• **Collected data**

/-! Ethernet sessions (R463). -/

/-- Every running collective of a die looks at its members' sessions again. -/
def wacAll (s : State) (die : Nat) : State := (s.hio die).wac.foldl (fun s e => wacSettle s die e.1) s

/-- A write of ESESSs: EN starts keying when it is set, and closes the session when it is cleared. -/
def writeSess (s : State) (die n : Nat) (w : Word) : State :=
  let s := modSess s die n fun x =>
    let x := { x with port := w.extractLsb' 56 2, part := w.extractLsb' 48 8, peer := w.extractLsb' 0 40 }
    if w.getLsbD 63 ∧ !x.en then { x with en := true, state := 1, since := s.time.toNat, high := 0, seen := [], sent := 0, keys := x.keys + 1, rekey := false }
    else if !w.getLsbD 63 then { x with en := false, state := 0, rekey := false }
    else x
  wacAll s die

/-- ESESS_OPEN. -/
def execEsessOpen (die n : Nat) (_ : Writer) (w : Word) (s : State) : Out :=
  .next (if (die = 8 ∨ die = 9) ∧ n < 256 ∧ w.getLsbD 63 then writeSess s die n w else s)

/-- ESESS_CLOSE. -/
def execEsessClose (die n : Nat) (_ : Writer) (w : Word) (s : State) : Out :=
  .next (if (die = 8 ∨ die = 9) ∧ n < 256 ∧ !w.getLsbD 63 then writeSess s die n w else s)

/-- Whether a session waits for its peer's part of a key. -/
def Session.keying (x : Session) : Bool := x.state == 1 || (x.state == 2 && x.rekey)

/-- SESSION_KEYING_TIMEOUT: a second has passed without an answer. -/
def execSessionKeyingTimeout (die n : Nat) (s : State) : Out :=
  let x := sessOf s die n
  .next (if x.keying ∧ x.since + 1000000000 ≤ s.time.toNat then
      wacAll (modSess s die n fun x => { x with state := 3, rekey := false }) die
    else s)

/-- The peer's answer to a keying: the session is open, under a new key if it had one, or failed. -/
def Session.answered (x : Session) (ok : Bool) : Session :=
  if !ok then { x with state := 3, rekey := false }
  else if x.rekey then { x with keys := x.keys + 1, sent := 0, rekey := false }
  else { x with state := 2 }

/-- ETHERNET_FRAME_RECEIVE: a keying answer opens the session or fails it; a sealed frame is accepted or dropped. -/
def execEthernetFrameReceive (die n : Nat) (key ok : Bool) (ctr : Nat) (s : State) : Out :=
  let x := sessOf s die n
  .next (if key then
      if x.keying then wacAll (modSess s die n fun x => x.answered ok) die else s
    else if x.state ≠ 2 ∨ !ok ∨ ctr + 1024 ≤ x.high ∨ x.seen.contains ctr then s
    else
      modSess s die n fun x =>
        let high := max x.high ctr
        { x with high := high, seen := (ctr :: x.seen).filter (fun k => decide (high < k + 1024)), sent := x.sent + 1 })

/-- SESSION_REKEY: after 2^40 frames a new key is asked for, while frames keep flowing. -/
def execSessionRekey (die n : Nat) (s : State) : Out :=
  let x := sessOf s die n
  .next (if x.state = 2 ∧ 2 ^ 40 ≤ x.sent ∧ x.rekey = false then modSess s die n fun x => { x with rekey := true, since := s.time.toNat } else s)

/-! The safe tier (R476). -/

/-- Whether every context below custodian level has left its core and every command has completed. -/
def allOut (s : State) : Bool := s.ctxs.all (fun e => e.2.run == .free || e.2.level == .custodian)

/-- The assigned frames, as the records' own bytes name them. -/
def assigned (s : State) : List Nat :=
  (List.range 8).flatMap fun k =>
    let b := s.base k
    let lo := k * 2 ^ 37 + b.custBase
    if !b.custEn then []
    else
      (((s.mem.filter fun c => decide (lo ≤ c.1) && decide (c.1 < lo + 320 * 65536)).map fun c => (c.1 - lo) / 16).eraseDups.map
        (k * 2 ^ 21 + ·)).filter fun f => entState (entry0 s f) != 0

/-- A frame as a save carries it. -/
def saveFrame (s : State) (f : Nat) : SavedFrame :=
  { frame := f
    bytes := s.mem.filter fun c => decide (c.1 / 65536 = f)
    locks := s.locks.filter fun l => decide (l.1 * 32 / 65536 = f)
    ctags := s.ctags.filter fun t => decide (t * 16 / 65536 = f)
    word0 := entry0 s f, word1 := entry1 s f }

/-- Writes a saved frame back. -/
def loadFrame (s : State) (x : SavedFrame) : State :=
  let s := zeroRange s (x.frame * 65536) 65536
  let s := { s with writes := x.bytes.reverse ++ s.writes }
  let s := { s with
    locks := x.locks.foldl (fun m l => Sparse.set m l.1 l.2) (s.locks.filter fun l => decide (l.1 * 32 / 65536 ≠ x.frame))
    ctags := x.ctags.foldl insertNat s.ctags }
  homeStoreWord (homeStoreWord s (entryAddr s x.frame) x.word0) (entryAddr s x.frame + 8) x.word1

/-- CKPTCTL (R476): a save asks every context below custodian level to stop; a restore is refused unless all have. -/
def writeCkptctl (s : State) (w : Word) : State :=
  if !w.getLsbD 0 || s.ckptSt == 1 then s
  else
    let s := { s with ckptRestore := w.getLsbD 1, ckptResume := w.getLsbD 2 }
    if w.getLsbD 1 then
      if allOut s then { s with ckptSt := 1 } else { s with ckptSt := 3 }
    else
      (s.ctxs.map (·.1)).foldl (fun s c =>
        let x := s.ctx c
        let busy := match x.run with | .leaving _ => true | _ => false
        if x.run = .free || x.level == .custodian || x.task.isNone || busy then s
        else interrupt (s.modCtx c fun x => { x with request := some 3 }) c) { s with ckptSt := 1 }

/-- The halted tasks become ready (R476 bit 2). -/
def resumeHalted (s : State) : State :=
  (s.dies.map (·.1)).foldl (fun s d =>
    let out := (s.die d).stopped.filter fun e => e.reason == 3
    out.foldl (fun s e => enterPool s d { e.task with pinned := none })
      (s.modDie d fun x => { x with stopped := x.stopped.filter fun e => e.reason != 3 })) s

/-- Dirty tiles are written back (R476 step 3). -/
def cleanTiles (s : State) : State :=
  let s := s.bases.foldl (fun s b => b.2.tiles.foldl tileFlags s) s
  { s with bases := s.bases.map fun b => (b.1, { b.2 with tiles := b.2.tiles.map fun t => { t with dirty := false, flags := 0, undo := [] } }) }

/-- CKPT_DONE (R476): done once every context is out, every command complete and every store at its home. -/
def execCkptDone (ok : Bool) (s : State) : Out :=
  if s.ckptSt ≠ 1 then .next s
  else if !ok then .next { s with ckptSt := 3 }
  else if !(allOut s && s.cmds.isEmpty && s.clus.all fun k => k.2.csq.isEmpty) then .next s
  else
    let s := if s.ckptRestore then s.saved.foldl loadFrame s
      else
        let s := cleanTiles s
        { s with saved := (assigned s).map (saveFrame s) }
    let (v, s) := s.free
    let s := { s with ckptSt := 2, ckptMoved := v.setWidth 56 }
    .next (if s.ckptResume then resumeHalted s else s)

/-- CKPT_SAVE: only the custodian maps CKPTCTL. -/
def execCkptSave (who : Writer) (w : Word) (s : State) : Out :=
  .next (if who.custodian ∧ !w.getLsbD 1 then writeCkptctl s w else s)

/-- CKPT_RESTORE. -/
def execCkptRestore (who : Writer) (w : Word) (s : State) : Out :=
  .next (if who.custodian ∧ w.getLsbD 1 then writeCkptctl s w else s)

end Sys2Proof.Machine
end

• **Problem details**
Beginning with the line that holds "resumeHalted s else s)" and ending with the last line of the data, copy each line exactly and add nothing.

• **Output of the exercise**
    .next (if s.ckptResume then resumeHalted s else s)

/-- CKPT_SAVE: only the custodian maps CKPTCTL. -/
def execCkptSave (who : Writer) (w : Word) (s : State) : Out :=
  .next (if who.custodian ∧ !w.getLsbD 1 then writeCkptctl s w else s)

/-- CKPT_RESTORE. -/
def execCkptRestore (who : Writer) (w : Word) (s : State) : Out :=
  .next (if who.custodian ∧ w.getLsbD 1 then writeCkptctl s w else s)

end Sys2Proof.Machine
end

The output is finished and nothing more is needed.